Cloudy spores of S. castanea and healthy spores that had just germinated (germination was carried out in 0.6% water-agar in petri dishes at 25°C in the dark for approximately 3 weeks) were fixed for 24 h at room temperature on a rotator in a solution of either 4.5% (vol/vol) glutaraldehyde in 0.1 M sodium cacodylate (pH 7.2) or 2% (vol/vol) paraformaldehyde-2% (vol/vol) glutaraldehyde-3 mM CaCl2 in 0.1 M sodium cacodylate (pH 7.2) (cacodylate buffer). Each solution contained approximately 0.1% (wt/vol) Brij 35 (Sigma). The spores were then placed in fresh fixative without Brij 35 for 2 days and were rotated at room temperature.

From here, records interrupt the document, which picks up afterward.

-- ==== Sys2Proof/Machine/Operands.lean ====
section
/-! DEFINITION. How operand words and immediates are read (30_encoding.md R103, R107) and how fields are written out as
words (10_state.md R57). -/

namespace Sys2Proof.Machine

open Sys2Proof

/-- `s32(op(k))` (00_scope.md R14). -/
def sword (w : Word) : Int := w.toInt

/-- A word of a bit: 0 or 1. -/
def wordOfBool (b : Bool) : Word := if b then 1#32 else 0#32

/-- A word of a natural number, mod 2^32. -/
def wordOfNat (n : Nat) : Word := BitVec.ofNat 32 n

/-- q as a number (10_state.md R39). -/
def Quality.toNat : Quality → Nat
  | .zoh => 0
  | .blep => 1
  | .linear => 2
  | .blam => 3
  | .cubic => 4
  | .sinc => 5

/-- The quality of a number clamped to 0..5. -/
def qualityOfNat : Nat → Quality
  | 0 => .zoh
  | 1 => .blep
  | 2 => .linear
  | 3 => .blam
  | 4 => .cubic
  | _ => .sinc

/-- RS.SETQ's operand: sext_16(IMM16) clamped to 0..5 (41_resampler.md R180). -/
def qualityOfImm (imm : BitVec 16) : Quality := qualityOfNat (clamp (sext imm) 0 5).toNat

/-- RS.SETRATE's operand: the Q32.32 ratio, low word first (20_memory.md R83; 41_resampler.md R181). -/
def ratioOfWords (lo hi : Word) : Nat := hi.toNat * 2 ^ 32 + lo.toNat

/-- RS.WRITEF's depth clamped to 1..32 (41_resampler.md R183). -/
def depthOfImm (d : BitVec 6) : Nat := min (max d.toNat 1) 32

/-- RS.WRITE's sample (41_resampler.md R182). -/
def sampleOfImm (imm : BitVec 16) : F := fOfInt (sext imm)

/-- RS.WRITEF's sample: f_of_int(value) *F 2^-(depth-1) (41_resampler.md R183). -/
def sampleOfFixed (value : Word) (d : BitVec 6) : F := fmul (fOfInt (sword value)) (twoPowNeg (depthOfImm d - 1))

/-- SHAPE as a number (10_state.md R45). -/
def Shape.toNat : Shape → Nat
  | .sine => 0
  | .square => 1
  | .sawtooth => 2
  | .triangle => 3

/-- The shape of w[1:0] (10_state.md R54). -/
def shapeOfWord (w : Word) : Shape :=
  match w.toNat % 4 with
  | 0 => .sine
  | 1 => .square
  | 2 => .sawtooth
  | _ => .triangle

/-- STAGE as a number (44_declick.md R300). -/
def Stage.toNat : Stage → Nat
  | .silent => 0
  | .rampingIn => 1
  | .steady => 2
  | .cutRequested => 3
  | .rampedOut => 4
  | .dead => 5

/-- A declick volume: clamp(s32(w), 0, VOL_MAX) (10_state.md R55; 44_declick.md R304). -/
def volumeOfWord (w : Word) : BitVec 19 := BitVec.ofInt 19 (clamp (sword w) 0 Config.volMax)

/-- RAMP_DELTA's stored value: clamp(s32(w), 1, VOL_MAX) (10_state.md R37). -/
def rampDeltaOfWord (w : Word) : Word := u32 (clamp (sword w) 1 Config.volMax)

/-- ENV_N's stored value: min(w, NMAX) (10_state.md R52). -/
def nodeCountOfWord (w : Word) : Fin 26 := ⟨min w.toNat 25, by omega⟩

/-- A loop index's stored value: min(w, NMAX-1) (10_state.md R52). -/
def nodeIndexOfWord (w : Word) : Fin 25 := ⟨min w.toNat 24, by omega⟩

end Sys2Proof.Machine
end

After several rinses with cacodylate buffer, the spores were placed in 2% sucrose in cacodylate buffer for 40 min, followed by a postfixation in 1% (vol/vol) osmium tetroxide in cacodylate buffer for 1 h. Spores were then precontrasted for 40 min in 2% (wt/vol) uranyl acetate in 10% ethanol at room temperature and dehydrated through a graded ethanol series (30 to 50% on ice and then 70 to 100% at −25°C, with 20 min per step). Spores were embedded in LR White medium grade resin with 0.5% benzoin methyl ether as follows: one night in 1:3 resin-ethanol, 3 h in 2:2 resin-ethanol, one night in 3:1 resin-ethanol, and finally in pure resin at −25°C. Polymerization was performed at −20°C under UV irradiation for 24 h, followed by 24 h at room temperature under UV irradiation.

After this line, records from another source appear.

-- ==== Sys2Proof/Machine/Flags.lean ====
section
/-! DEFINITION. The STATUS bits (10_state.md R34), the only flags of the block (R59: there are no condition codes). -/

namespace Sys2Proof.Machine

open Sys2Proof

/-- The STATUS bit number of an error cause (60_exceptions.md R343). -/
def ErrCode.bit : ErrCode → Nat
  | .opc => 0
  | .voice => 1
  | .lane => 2
  | .sel => 3
  | .reg => 4
  | .ro => 5

/-- The STATUS word with one bit set. -/
def ErrCode.mask (e : ErrCode) : BitVec 6 := 1#6 <<< e.bit

/-- STATUS after an error: bits already set stay set (R341). -/
def statusAfterError (status : BitVec 6) (e : ErrCode) : BitVec 6 := status ||| e.mask

/-- STATUS after REG.WR of `w`: every bit i with w[i] = 1 is cleared (R34, R346). -/
def statusAfterClear (status : BitVec 6) (w : Word) : BitVec 6 := status &&& ~~~ (w.setWidth 6)

end Sys2Proof.Machine
end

The resin blocks were cut with a diatome diamond knife on a Reichert Ultracut S microtome. Fine sections of 70 to 80 μm were placed on Formvar-coated copper grids and contrasted with a 2% aqueous solution of uranyl acetate for 6 min followed by lead citrate for 6 min. The grids were examined with a Philips Biotwin CM100 (Lab6 filament) transmission electron microscope.

Nucleotide sequence accession numbers.

The ITS sequences of the two fungi that were isolated from S. castanea spores have been deposited in the EMBL data library under accession numbers AJ317958 (Leptosphaeria-like fungus) and AJ317959 (Nectria-like fungus).

RESULTS AND DISCUSSION

Isolation and molecular identification of fungi from S. castanea spores.

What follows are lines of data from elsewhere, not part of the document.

/-- FL.COEF, FL.SETC, FL.RESET and FL.EN: what each stores (42_filter.md R244, R245, R247, R248). FILTER_COEF is the free
parameter of R243: its words are the model's free function of the operands (log entry 3). -/
def Obligations.FilterLoads : Prop :=
  ∀ (s : State) (v : VoiceIx) (c : Voice), s.voice? v = some c →
    (∀ cutoff resonance, exec (.flCoef v cutoff resonance 0#32) s =
      .next (s.setVoice v { c with filter := { c.filter with a := 0x10000000#32, b := 0#32, c := 0#32 } })) ∧
    (∀ cutoff resonance fs, fs ≠ 0#32 → exec (.flCoef v cutoff resonance fs) s =
      .next (s.setVoice v { c with filter := { c.filter with
        a := (Config.filterCoef cutoff resonance fs).1
        b := (Config.filterCoef cutoff resonance fs).2.1
        c := (Config.filterCoef cutoff resonance fs).2.2 } })) ∧
    (∀ ka kb kc, exec (.flSetc v ka kb kc) s =
      .next (s.setVoice v { c with filter := { c.filter with a := ka, b := kb, c := kc } })) ∧
    exec (.flReset v) s =
      .next (s.setVoice v { c with filter := { c.filter with cur := ⟨0#32, 0#32⟩, prev := ⟨0#32, 0#32⟩ } }) ∧
    ∀ e, exec (.flEn v e) s = .next (s.setVoice v { c with filter := { c.filter with en := e } })

/-! ## Envelope and fade -/

/-- From ENV.RESET on a well-formed descriptor, every value lies between the least and the greatest node value, whatever
the loops and the releases (43_envelope_lfo.md R267, item 1). -/
def Obligations.EnvelopeValueBounds : Prop :=
  ∀ (e : Envelope) (mode : LoopMode) (released : List Bool) (lo hi : Int), e.wellFormed →
    (∀ i : Fin 25, i.val < e.n.val → lo ≤ e.nodeValue i ∧ e.nodeValue i ≤ hi) →
    lo ≤ (Envelope.run mode released e.restart).value.toInt ∧ (Envelope.run mode released e.restart).value.toInt ≤ hi

/-- From ENV.RESET on a well-formed descriptor whose node ticks strictly rise, the value at a node's tick is that node's
value times 256 (43_envelope_lfo.md R267, item 2; the strictly rising premise is log entry 23). -/
def Obligations.EnvelopeExactAtNodes : Prop :=
  ∀ (e : Envelope) (mode : LoopMode) (released : List Bool) (i : Fin 25), e.wellFormed →
    (∀ j k : Fin 25, j.val < k.val → k.val < e.n.val → e.nodeTick j < e.nodeTick k) → i.val < e.n.val →
    (Envelope.run mode released e.restart).tick.toNat = e.nodeTick i →
    (Envelope.run mode released e.restart).eval.toInt = e.nodeValue i

/-- Without loops and with strictly rising node ticks, ENV.TICK reports the end from the call after tick T[N-1] on, and
that first call returns the last node's value (43_envelope_lfo.md R267, item 3; log entry 23). -/
def Obligations.EnvelopeEndsAfterLastNode : Prop :=
  ∀ (e : Envelope) (mode : LoopMode) (released : List Bool) (r : Bool), e.wellFormed →
    (∀ j k : Fin 25, j.val < k.val → k.val < e.n.val → e.nodeTick j < e.nodeTick k) →
    e.loop = false → e.susLoop = false →
    (Envelope.run mode released e.restart).ended r = decide (e.nodeTick e.lastNode < released.length) ∧
    (released.length = e.nodeTick e.lastNode + 1 →
      (Envelope.run mode released e.restart).value.toInt = e.nodeValue e.lastNode)

/-- While the note is held under the sustain loop, TICK stays at or below the loop's end and the envelope does not end
(43_envelope_lfo.md R267, item 4). -/
def Obligations.SustainLoopHolds : Prop :=
  ∀ (e : Envelope) (mode : LoopMode) (k : Nat), e.wellFormed → e.susLoop = true →
    (Envelope.run mode (List.replicate k false) e.restart).tick.toNat ≤ e.nodeTick e.se ∧
      (Envelope.run mode (List.replicate k false) e.restart).ended false = false

/-- EVAL, ADVANCE and LOOPS: the value at the cursor, the saturating tick and the node index at the first node not before
it, and the loop resets, the sustain loop first (43_envelope_lfo.md R262 to R265). -/
def Obligations.EnvelopeCursor : Prop :=
  ∀ (e : Envelope) (mode : LoopMode) (released : Bool) (sus rel : Prop),
    (e.next.val = 0 → e.eval = BitVec.ofInt 32 (e.nodeValue 0)) ∧
    (∀ i j : Fin 25, e.next.val = j.val → i.val + 1 = j.val → j.val < e.n.val →
      e.eval = BitVec.ofInt 32 (if e.nodeTick i = e.nodeTick j then e.nodeValue i
        else e.nodeValue i + ((e.nodeValue j - e.nodeValue i) * ((e.tick.toNat : Int) - e.nodeTick i)).tdiv
          ((e.nodeTick j : Int) - e.nodeTick i))) ∧
    (∀ i : Fin 25, 0 < e.next.val → e.n.val ≤ e.next.val → i.val + 1 = e.n.val →
      e.eval = BitVec.ofInt 32 (e.nodeValue i)) ∧
    (e.advance = { e with tick := e.advance.tick, next := e.advance.next } ∧
      e.advance.tick.toNat = min (e.tick.toNat + 1) (2 ^ 32 - 1) ∧ e.next.val ≤ e.advance.next.val ∧
      (∀ i : Fin 25, e.next.val ≤ i.val → i.val < e.advance.next.val →
        i.val < e.n.val ∧ e.nodeTick i < e.advance.tick.toNat) ∧
      (∀ i : Fin 25, i.val = e.advance.next.val → i.val < e.n.val → e.advance.tick.toNat ≤ e.nodeTick i)) ∧
    ((sus ↔ e.flags.getLsbD 2 = true ∧ released = false) → (rel ↔ e.flags.getLsbD 1 = true ∧ (mode = .always ∨ ¬ sus)) →
      (sus ∧ e.nodeTick e.se < e.tick.toNat →
        e.loops mode released = { e with next := e.ss.succ, tick := (e.t.get e.ss).setWidth 32 }) ∧
      (¬ (sus ∧ e.nodeTick e.se < e.tick.toNat) → rel ∧ e.nodeTick e.le < e.tick.toNat →
        e.loops mode released = { e with next := e.ls.succ, tick := (e.t.get e.ls).setWidth 32 }) ∧
      (¬ (sus ∧ e.nodeTick e.se < e.tick.toNat) → ¬ (rel ∧ e.nodeTick e.le < e.tick.toNat) → e.loops mode released = e))

/-- ENV.RESET, ENV.READ, ENV.RELEASE and both branches of ENV.TICK (43_envelope_lfo.md R266, R270 to R273). -/
def Obligations.EnvelopeCommands : Prop :=
  ∀ (s : State) (v : VoiceIx) (c : Voice) (i : Fin 3) (e e' : Envelope) (ended : Bool),
    s.voice? v = some c → c.envs.get i = e →
    exec (.envReset v (selOfIndex i)) s =
      .next (s.setVoice v { c with envs := c.envs.set i { e with
        tick := 0#32, next := 0
        value := if e.n.val = 0 then 0#32 else BitVec.ofInt 32 ((e.y.get 0).toInt * 256) } }) ∧
    exec (.envRead v (selOfIndex i)) s = .next { s with responses := s.responses ++ [e.value] } ∧
    (∀ k, exec (.envRelease v k) s = .next (s.setVoice v { c with released := k })) ∧
    (e.flags.getLsbD 0 = false ∨ e.n.val = 0 →
      exec (.envTick v (selOfIndex i)) s = .next { s with responses := s.responses ++ [e.value, 0#32] }) ∧
    (e.flags.getLsbD 0 = true → 0 < e.n.val →
      e' = (({ e with value := e.eval } : Envelope).advance).loops s.params.loopMode c.released →
      (ended = true ↔ ¬ (e.flags.getLsbD 2 = true ∧ c.released = false) ∧ e.flags.getLsbD 1 = false ∧
        e.nodeTick e.lastNode < e'.tick.toNat) →
      exec (.envTick v (selOfIndex i)) s =
        .next { s.setVoice v { c with
            envs := c.envs.set i e'
            fading := if ended = true ∧ i = 0 then true else c.fading } with
          responses := s.responses ++ [e.eval, if ended then 1#32 else 0#32] })

/-- FADE.START, and FADE.TICK: the counter falls by FADE_RATE, not below 0, while FADING is set, and requests the declick
cut on the tick that reaches 0 (43_envelope_lfo.md R268, R274, R275). -/
def Obligations.FadeCommands : Prop :=
  ∀ (s : State) (v : VoiceIx) (c : Voice) (f : Word), s.voice? v = some c →
    exec (.fadeStart v) s = .next (s.setVoice v { c with fading := true }) ∧
    (c.fading = false ∨ c.fade = 0#32 →
      exec (.fadeTick v) s = .next { s with responses := s.responses ++ [c.fade] }) ∧
    (c.fading = true → c.fade ≠ 0#32 → f.toNat = c.fade.toNat - c.fadeRate.toNat →
      exec (.fadeTick v) s =
        .next { s.setVoice v { c with
            fade := f
            declick := { c.declick with
              stage := if f = 0#32 ∧ c.declick.stage.toNat ≤ 2 then .cutRequested else c.declick.stage } } with
          responses := s.responses ++ [f] })

/-! ## LFO -/

/-- LFO.TICK emits the waveform at the phase before the advance, times DEPTH, and advances POS by SPEED modulo 256; the
waveforms of 43_envelope_lfo.md R281, all in -64..64, the sinusoid by the entries R283 prints; LFO.RESET clears POS (R282,
R286, R287). -/
def Obligations.LfoCommands : Prop :=
  (∀ (s : State) (v : VoiceIx) (c : Voice) (i : Fin 3) (l : Lfo), s.voice? v = some c → c.lfos.get i = l →
    exec (.lfoReset v (selOfIndex i)) s = .next (s.setVoice v { c with lfos := c.lfos.set i { l with pos := 0#8 } }) ∧
    exec (.lfoTick v (selOfIndex i)) s =
      .next { s.setVoice v { c with lfos := c.lfos.set i { l with pos := l.pos + l.speed } } with
        responses := s.responses ++ [BitVec.ofInt 32 (wave l.shape l.pos * l.depth.toNat)] }) ∧
  ∀ p : BitVec 8,
    (∀ sh, -64 ≤ wave sh p ∧ wave sh p ≤ 64) ∧
    wave .sine p = sineTab p.toNat ∧
    (p.toNat < 64 → printedSine[p.toNat]? = some (wave .sine p)) ∧ (p = 64#8 → wave .sine p = 64) ∧
    (64 < p.toNat → p.toNat < 128 → printedSine[128 - p.toNat]? = some (wave .sine p)) ∧
    (128 ≤ p.toNat → wave .sine p = -wave .sine (p - 128#8)) ∧
    (p.toNat < 128 → wave .square p = 64) ∧ (128 ≤ p.toNat → wave .square p = -64) ∧
    wave .sawtooth p = 64 - p.toNat / 2 ∧
    (p.toNat < 64 → wave .triangle p = p.toNat) ∧
    (64 ≤ p.toNat → p.toNat < 192 → wave .triangle p = 128 - p.toNat) ∧
    (192 ≤ p.toNat → wave .triangle p = p.toNat - 256)

/-- The properties of 43_envelope_lfo.md R284: a stopped LFO repeats its value, a SPEED that divides 256 returns to its
start after 256/SPEED ticks, and every output lies in -64*DEPTH..64*DEPTH. -/
def Obligations.LfoProperties : Prop :=
  ∀ l : Lfo,
    (l.speed = 0#8 → ∀ k : Nat, (Lfo.advance^[k] l).output = l.output) ∧
    (l.speed ≠ 0#8 → l.speed.toNat ∣ 256 → (Lfo.advance^[256 / l.speed.toNat] l).pos = l.pos) ∧
    l.output.natAbs ≤ 64 * l.depth.toNat

/-! ## Declick -/

/-- DCK.STEP by stage: the volumes after the update, the stage after it, and both samples multiplied by the updated
volumes; the multiply is floor(x * g / 2^16) for |x| < 2^27, whatever the gain (44_declick.md R300, R301, R302, R305). -/
def Obligations.DeclickStep : Prop :=
  (∀ (x : Word) (g : BitVec 19), x.toInt.natAbs < 2 ^ 27 →
    (highProduct (x <<< 4) (g.setWidth 32 <<< 12)).toInt = x.toInt * g.toNat / 2 ^ 16) ∧
  ∀ (s : State) (v : VoiceIx) (c : Voice) (xl xr : Word), s.voice? v = some c →
    ∃ d : Declick,
      exec (.dckStep v xl xr) s =
        .next { s.setVoice v { c with declick := d } with
          responses := s.responses ++
            [highProduct (xl <<< 4) (d.cur.left.setWidth 32 <<< 12),
             highProduct (xr <<< 4) (d.cur.right.setWidth 32 <<< 12)] } ∧
      d.tgt = c.declick.tgt ∧
      match c.declick.stage with
      | .silent => d.cur = ⟨0#19, 0#19⟩ ∧ d.stage = .rampingIn
      | .rampingIn =>
        (∀ x, (d.cur.get x).toNat =
          rampToward s.rampDelta.toNat (c.declick.cur.get x).toNat (c.declick.tgt.get x).toNat) ∧
        d.stage = if d.cur = d.tgt then .steady else .rampingIn
      | .steady =>
        (∀ x, (d.cur.get x).toNat =
          rampToward s.rampDelta.toNat (c.declick.cur.get x).toNat (c.declick.tgt.get x).toNat) ∧
        d.stage = .steady
      | .cutRequested =>
        (∀ x, (d.cur.get x).toNat = rampToward s.rampDelta.toNat (c.declick.cur.get x).toNat 0) ∧
        d.stage = if d.cur = ⟨0#19, 0#19⟩ then .rampedOut else .cutRequested
      | .rampedOut => d = c.declick
      | .dead => d = c.declick

/-- The ramp bounds of 44_declick.md R309: except from stage 0, no DCK.STEP moves a side by more than RAMP_DELTA; with
RAMP_DELTA and TGT held, `n` steps from stage 1 or 2 bring each side to its target if n is at least the distance divided by
RAMP_DELTA, rounded up, and never past it; the same toward 0 from stage 3. -/
def Obligations.RampBounds : Prop :=
  (∀ (s t : State) (v : VoiceIx) (c c' : Voice) (xl xr : Word) (x : Side), s.voice? v = some c →
    exec (.dckStep v xl xr) s = .next t → t.voice? v = some c' → c.declick.stage ≠ .silent →
    (((c'.declick.cur.get x).toNat : Int) - (c.declick.cur.get x).toNat).natAbs ≤ s.rampDelta.toNat) ∧
  ∀ (d : Declick) (δ n : Nat) (x : Side) (start target : Nat), 1 ≤ δ → (d.cur.get x).toNat = start →
    (((d.stage = .rampingIn ∨ d.stage = .steady) ∧ (d.tgt.get x).toNat = target) ∨ (d.stage = .cutRequested ∧ target = 0)) →
    let after := (((fun d' : Declick => d'.step δ)^[n] d).cur.get x).toNat
    ((((target : Int) - start).natAbs + δ - 1) / δ ≤ n → after = target) ∧
      (start ≤ target → start ≤ after ∧ after ≤ target) ∧ (target ≤ start → target ≤ after ∧ after ≤ start)

/-- No command but DCK.RETRIG and VC.RESET lowers a voice's STAGE, and REG.WR to DCK_STAGE raises ERR_RO
(44_declick.md R310). -/
def Obligations.StageNeverFalls : Prop :=
  (∀ (i : Instr) (s t : State) (v : VoiceIx) (c c' : Voice), exec i s = .next t → s.voice? v = some c →
    t.voice? v = some c' → i ≠ .dckRetrig v → i ≠ .vcReset v → c.declick.stage.toNat ≤ c'.declick.stage.toNat) ∧
  ∀ (s : State) (v : VoiceIx) (w : Word), v.toNat < s.nv →
    exec (.regWr v 0x700#12 w) s = .next { s with status := s.status ||| 0x20#6 }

A low frequency (1.2%) of intact surface-sterilized healthy spores gave rise to some fungal colonies. This was probably due to the breaking of some spores during the treatment, because the use of 4% (or more) chloramin T, 0.02% streptomycin, and 0.01% gentamicin killed the fungi isolated from AMF (Fig. 1c). In contrast, 6.7% of fungi grew out from intact surface-sterilized cloudy spores, because cloudy spores are heavily infected by microorganisms and their walls were perforated (as shown later by electron microscopy). Two filamentous fungi with different morphology grew out from surface-sterilized crushed spores; 19 and 25% of crushed healthy and cloudy spores, respectively, gave fungal colonies. One fungus with septate white hyphae was isolated only from cloudy spores. This fungus grew out of S. castanea spores after 2 days of incubation on a V8 agar medium and had morphology similar to that of Nectria spp. Another fungus showing morphological similarity to L. maculans was isolated from crushed healthy spores after a week (Fig. 1d and e). This fungus was also observed in crushed cloudy spores. However, the Nectria-like fungus was never observed in crushed healthy spores.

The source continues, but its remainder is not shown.